Friday, February 10, 2012

Dell PowerEdge 1850 + PowerVault 220S

Only a few moments ago I started this blog, and I already feel the need to share something with you.

I started work today and one of my first duties of the day is checking Nagios for failed systems.

First thing I noticed was a critical message of one of the servers I work with.
At second glance it showed: Dell PowerEdge 1850 with attached PowerVault 220S.
And the entire vault is missing from the system.

So what went wrong?

As the vault wasn't even listed in the system properties anymore I thought about somebody accidentally unplugged it. As we use a shared datacentre with a couple of other companies together this could be a possibility.
But I was relieved to discover, that the vault itself was still plugged in correctly and was humming away in idle-mode.

Okay, so something different went wrong.

A close look at the system-logs revealed a reboot in the middle of the night, which is not uncommon for systems with auto updates enabled.

I used Google a bit and hit another blog, describing something very similar to my problem (Nerhood Weblog).

So running some system diagnostics revealed: Dell PERC 3/DC as a RAID controller, managing the vault.
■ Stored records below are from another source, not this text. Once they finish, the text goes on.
-- ==== Sys2Proof/Machine/Strict.lean ====
section
/-! DEFINITION. The spec's own view of a model at its edges: the step that stops with a fault where rules R128 and R271 say that a model faults (log 1, 2). `step` goes on there, as the hardware does. -/

namespace Sys2Proof.Machine

/-- All four bytes of `TAPS[st][i]` have been written since reset (rule R32). -/
def State.tapWritten (s : State) (st i : Nat) : Bool :=
  (List.range 4).all fun j => (Memory.byte? s.taps (tapOffset st i + j)).isSome

/-- Some of the first `n` words of `TAPS[st]` has not been written since reset. -/
def State.tapsMissing (s : State) (st n : Nat) : Bool :=
  (List.range n).any fun i => !s.tapWritten st i

/-- An accepted `SETF imm8` would take a staging word that nothing has written (rule R183, U8). -/
def State.setfMissing (s : State) (imm8 : Byte) : Bool :=
  match stageCount? imm8 with
  | none => false
  | some count =>
    (s.firstBadStage count).isNone &&
      (List.range count).any fun j => s.tapsMissing j (s.tapLength (BitVec.ofNat 2 j)).toNat

/-- Whether running a command word takes an unwritten staging word: only `SETF` reads TAPS (rule R71). -/
def State.commandMissing (s : State) (w : Word) : Bool :=
  match decode w with
  | .ok (.setf imm8) => s.setfMissing imm8
  | .ok (.shinit _) | .ok (.push _ _ _ _) | .ok (.conv _ _ _ _ _) | .ok (.stup _ _ _)
  | .ok (.stdn _ _ _) | .ok .ups | .ok .dns | .ok (.shp _ _) | .ok .proc => false
  | .error _ => false

/-- Whether serving an event takes an unwritten staging word (rule R271, U8). -/
def State.eventMissing (s : State) : PortEvent → Bool
  | .read a =>
    match regAt a with
    | .taps st i => !s.tapWritten st.toNat i.toNat
    | .cmd | .status | .errflags | .lasterr | .factor | .latency | .latOs | .eps | .shape | .epsa
    | .xprev | .adprev | .x | .y | .v _ | .taplen _ | .reserved => false
  | .write a v => a = cmdAddr && s.commandMissing v
  | .reset => false

/-- One step as the spec's own model takes it: a fault when the event takes an unwritten staging word
(rule R271, U8) or runs a processing command outside the finite domain (rule R128, U1 to U3), else
`step`. A command has left the domain exactly when it used a free word. -/
def strictStep (s : State) : Host.Outcome State Fault Refusal :=
  if s.pending.head?.any s.eventMissing then .fault .unwrittenTaps
  else
    match step s with
    | .next t => if t.free = s.free then .next t else .fault .outsideDomain
    | .fault r => .fault r
    | .refused r => .refused r

end Sys2Proof.Machine
end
Shutting down the server and doing a cold start didn't solve the problem by the way, it's some sort of crude gamble playing with these devices. Sometime they appear after a reboot, mostly they don't.

Where to go from here? I actually don't know. Since the devices are out of warranty a few years now, I think I'll try to find a replacement for the crappy controller as this seems to be the main source of failure in this case.

If you happen to have these devices lying around, don’t under any circumstances try to use them in this combination. You will fail.

I hope I'll find a fix for this. Somehow.